In regions with structured capacity markets, generating assets’ values are strongly supported by installed-capacity (ICAP) payments (see Figure 4, “Generic Combined-Cycle Net Present Value”). Particularly in markets such as New England and East PJM, energy revenues are expected to comprise only half a plant’s total value. Comparing these to the likes of ERCOT, these markets seem to be evolving toward a two-part market with lower energy revenues and strong capacity revenues.

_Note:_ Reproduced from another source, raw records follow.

-- ==== Sys2Proof/Machine/StepCommands.lean ====
section
/-! DEFINITION. Commands on step programs, exchange tables and watch tables (10, 12, 13): STEP_, XCH_, UPD_SET, WCH_ and
REPLAY_DIAG. Each answers a reply and the module after it; one that fails changes nothing. -/
namespace Sys2Proof.Machine

/-! ### Arguments (R510, R511) -/

/-- R511: argument words 1 on have no bit outside the masks; words beyond the list are wholly reserved. -/
def Dev.argsClean (d : Dev) (c s : Nat) (masks : List Nat) : Bool :=
  (List.range 15).all (fun i => d.cmd c s (i + 1) &&& (2 ^ 32 - 1 - nth masks i) == 0)

/-- A 48-bit address in words `w` and `w + 1`, low word first. -/
def Dev.cmd48 (d : Dev) (c s w : Nat) : Nat := d.cmd c s w + 2 ^ 32 * bits (d.cmd c s (w + 1)) 15 0

/-- A full word, and the upper half of a 48-bit address. -/
def mWord : Nat := 2 ^ 32 - 1
def mHigh : Nat := 2 ^ 16 - 1

/-- A region lies in device memory (R719). -/
def inMemory (a n : Nat) : Bool := decide (a + n ≤ deviceMemory)

/-- A run of a program is queued or running. -/
def Dev.hasRun (d : Dev) (c h : Nat) : Bool := d.runs.any (fun r => r.ctx == c && r.handle == h)

/-! ### STEP_LOAD (R333, R346) -/

/-- R342: a wait entry, or a signal entry, is well formed. -/
def descEntryOk (e : Nat) (wait : Bool) : Bool :=
  if entryOn e then !bit e 28 && (wait || !bit e 29) && (bit e 30 || decide (bits e 27 16 < 48)) else decide (e = 0)

/-- The argument length a kind's own counts imply (R346); none where a count is out of range. -/
def argLen (kind : Nat) (a : List Nat) : Option Nat :=
  if kind = 0 then (if fwdCount a ≤ 16 then some (6 + fwdCount a) else none)
  else if kind = 1 then (if nth a 0 < 3 then some (1 + 6 * nth a 0) else none)
  else if kind = 2 then (if nth a 0 ≤ 16 then some (1 + 10 * nth a 0) else none)
  else if kind = 3 then (if chLevels a ≤ 6 then some (6 + 2 * chLevels a) else none)
  else some 0

/-- R346: the static checks of a task of the program at `base`: none passes, BAD_LENGTH is a Chain program with LEVELS 0. -/
def Dev.taskStatic (d : Dev) (base i : Nat) : Option Status :=
  let desc := d.descriptor base i
  let w0 := nth desc 0
  let w3 := nth desc 3
  let t : TaskRun := { desc := desc, home := homeGrain (d.homePeck base i) desc }
  let k := t.kind
  let a := d.argWords t
  let space := bits w0 31 29
  let sc := fun x => decide (x < bits (d.header base 1) 63 48)
  let descOk := decide (bits w0 47 42 = 0) && decide (bits w0 28 16 = 0) && decide (k < 6)
    && (!bit w0 59 || k == 1 || k == 2) && (!bit w0 58 || k == 3) && decide (space < 3)
    && decide (bits w3 63 48 = 0) && decide (bits w3 47 0 % 8 = 0)
    && descEntryOk (t.entry 0) true && descEntryOk (t.entry 1) true && descEntryOk (t.entry 2) false
    && descEntryOk (t.entry 3) false
    && decide (bits w3 47 0 + 8 * bits w0 41 32 ≤ spaceSize space)
  if !descOk then some .badArg
  else if k = 3 ∧ chLevels a = 0 ∧ 6 ≤ a.length then some .badLength
  else if argLen k a ≠ some a.length then some .badArg
  else
    let ok := if k = 0 then fwdStatic a t.home && sc (fwdXScale a) && sc (fwdWScale a)
        && (decide (fwdOut a ≠ 2) || sc (fwdOutScale a))
      else if k = 1 then d.productsOk base a && (productsOf a).all Product.addressesOk
      else if k = 2 then (List.range (vecCount a)).all (fun v => d.vecOk base (d.programGen1 base) (vecDesc a v))
      else if k = 3 then decide (d.chainStatic base a = none)
      else true
    if ok then none else some .badArg

/-- R330: the directory's entries with a count cover the tasks once, in ascending order. -/
def Dev.directoryOk (d : Dev) (base count : Nat) : Bool :=
  let r := (List.range 128).foldl (fun (acc : Option Nat) p =>
    let e := d.mem64 (base + 64 + 8 * p)
    acc.bind (fun n => if bits e 31 0 = 0 then some n
      else if bits e 63 32 = n then some (n + bits e 31 0) else none)) (some 0)
  r == some count

/-- R329: the header's fields and reserved bits. -/
def Dev.headerOk (d : Dev) (base : Nat) : Bool :=
  let h := d.header base
  decide (bits (h 0) 63 48 = 3) && decide (bits (h 0) 47 40 ≤ 128) && decide (bits (h 0) 38 17 = 0)
    && decide (bits (h 0) 16 0 ≤ 65536) && decide (bits (h 1) 47 0 % 16 = 0)
    && decide (bits (h 2) 63 48 = 0) && decide (bits (h 2) 47 0 % 4096 = 0) && decide (bits (h 3) 63 32 = 0)
    && decide (bits (h 4) 63 48 = 0) && decide (bits (h 4) 47 0 % 8 = 0) && decide (bits (h 5) 47 0 % 8 = 0)
    && decide (bits (h 6) 63 12 = 0) && decide (h 7 = 0)

/-- The regions a program names besides argument blocks (R333). -/
def Dev.programRegions (d : Dev) (base len : Nat) : List (Nat × Nat) :=
  let h := d.header base
  [(base, len), (bits (h 1) 47 0, 16 * bits (h 1) 63 48), (bits (h 2) 47 0, 4096 * bits (h 3) 31 0),
    (bits (h 4) 47 0, 8 * bits (h 0) 16 0), (bits (h 5) 47 0, 8 * bits (h 5) 63 48)]

/-- R333: the status a program is rejected with, if any. -/
def Dev.programCheck (d : Dev) (ctx base len : Nat) : Option Status :=
  let n := d.taskCount base
  let mb := d.mbCount base
  let tasks := List.range n
  let statics := tasks.map (d.taskStatic base)
  let descs := tasks.map (fun i => nth (d.descriptor base i) 0)
  let gen1 := d.programGen1 base
  let bad := decide (base % 64 ≠ 0) || decide (len < 1088 + 32 * n) || !d.headerOk base
    || (d.programRegions base len).any (fun r => !inMemory r.1 r.2)
    || !d.directoryOk base n
    || !(d.initTable base).all (d.initOk ctx (bits (d.header base 6) 11 0))
    || decide ((descs.map (fun w => bits w 15 0)).eraseDups.length ≠ n)
    || descs.any (fun w => decide (mb ≤ bits w 54 48))
    || (decide (mb ≠ 0) && decide ((descs.filter (fun w => bits w 63 60 == 4)).length ≠ 1))
    || statics.any (fun x => x == some .badArg)
    || (List.range (bits (d.header base 1) 63 48)).any (fun i =>
      match d.scaleEntry base i with
      | some e => !e.valid || (gen1 && e.round == 1)
      | none => true)
  if bad then some .badArg else if statics.any (fun x => x == some .badLength) then some .badLength else none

On the other hand, a merchant generator in ERCOT can receive compensatory value from the energy market alone.
Finally, the intrinsic value of western markets is extremely low compared to other regions. This indicates that under normal hydro and weather conditions, merchant cash flows in these markets will be quite suppressed due to high reserve margins. However, high volatility driven by hydro conditions, weather patterns and transmission issues create some revenue potential presented as extrinsic value.
The next build cycle is already underway in several markets. However location and timing are critical. Asset investors should pay attention to the fundamentals and focus on location factors that can have major impacts on unit profitability.
The markets clearly anticipate new GHG-emission regulations, but there is major uncertainty about impacts and both significant risk and potential for newer power-generation technologies. Future GHG regulation is a key risk factor for the next decade. Such strategies as hedging positions and diversifying portfolios, both technologically and geographically, are more critical than ever. Building the optimal portfolio in line with corporate risk tolerance is a key challenge.
As clean-coal technologies compete with new nuclear technologies for the base-load future of power generation, higher construction costs and regulatory risks will continue to cause project cancellations. New base-load generation resources are needed to replace aging generation fleets, but there are significant uncertainties for different technologies and generation fuels. Natural gas-fired combined-cycle generation, often underutilized, is waiting to pick up the pieces and could end up being either a spoiler or surprise winner in the race for market share.
Investors shouldn’t forget: The boom-bust cycle is alive and well in the power-generation sector. Signposts will provide clues to trends beyond the forecast. Some of these trends are driven by changing key fundamentals, such as tightening reserves, while others are driven by volatile fuel prices. Analysis of historical asset transactions shows a significant correlation between asset-sales prices and natural-gas prices. Considering that gas prices have been highly volatile, it is crucial to hedge one’s position during these transactions.
The impact of the near-term credit crisis likely will be limited to a slightly higher cost of debt and reduced leverage. Globally, there is an amazing amount of capital looking to be invested, and North American power generation is regarded as a relatively safe investment for most portfolios.
1. Unless otherwise noted, asset values have been calculated as the net present value of the un-leveraged EBITDA-level expected stochastic merchant cash flows for 20 years, using a 12.5% percent real discount rate. This applies to all assets, even those insulated from merchant risk due to PPS’s or ownership by vertically integrated electric utilities.
2. Comparison is performed using Summer 2006 and Summer 2007 Power Generation Bluebook analyses with the same methodology. These are in nominal dollars; the change also includes 2006 to 2007 inflation.
3. In 2007 real dollars and at real escalation rate. These projections are much higher than previous projections which were around $1/MMBtu for the forecast period.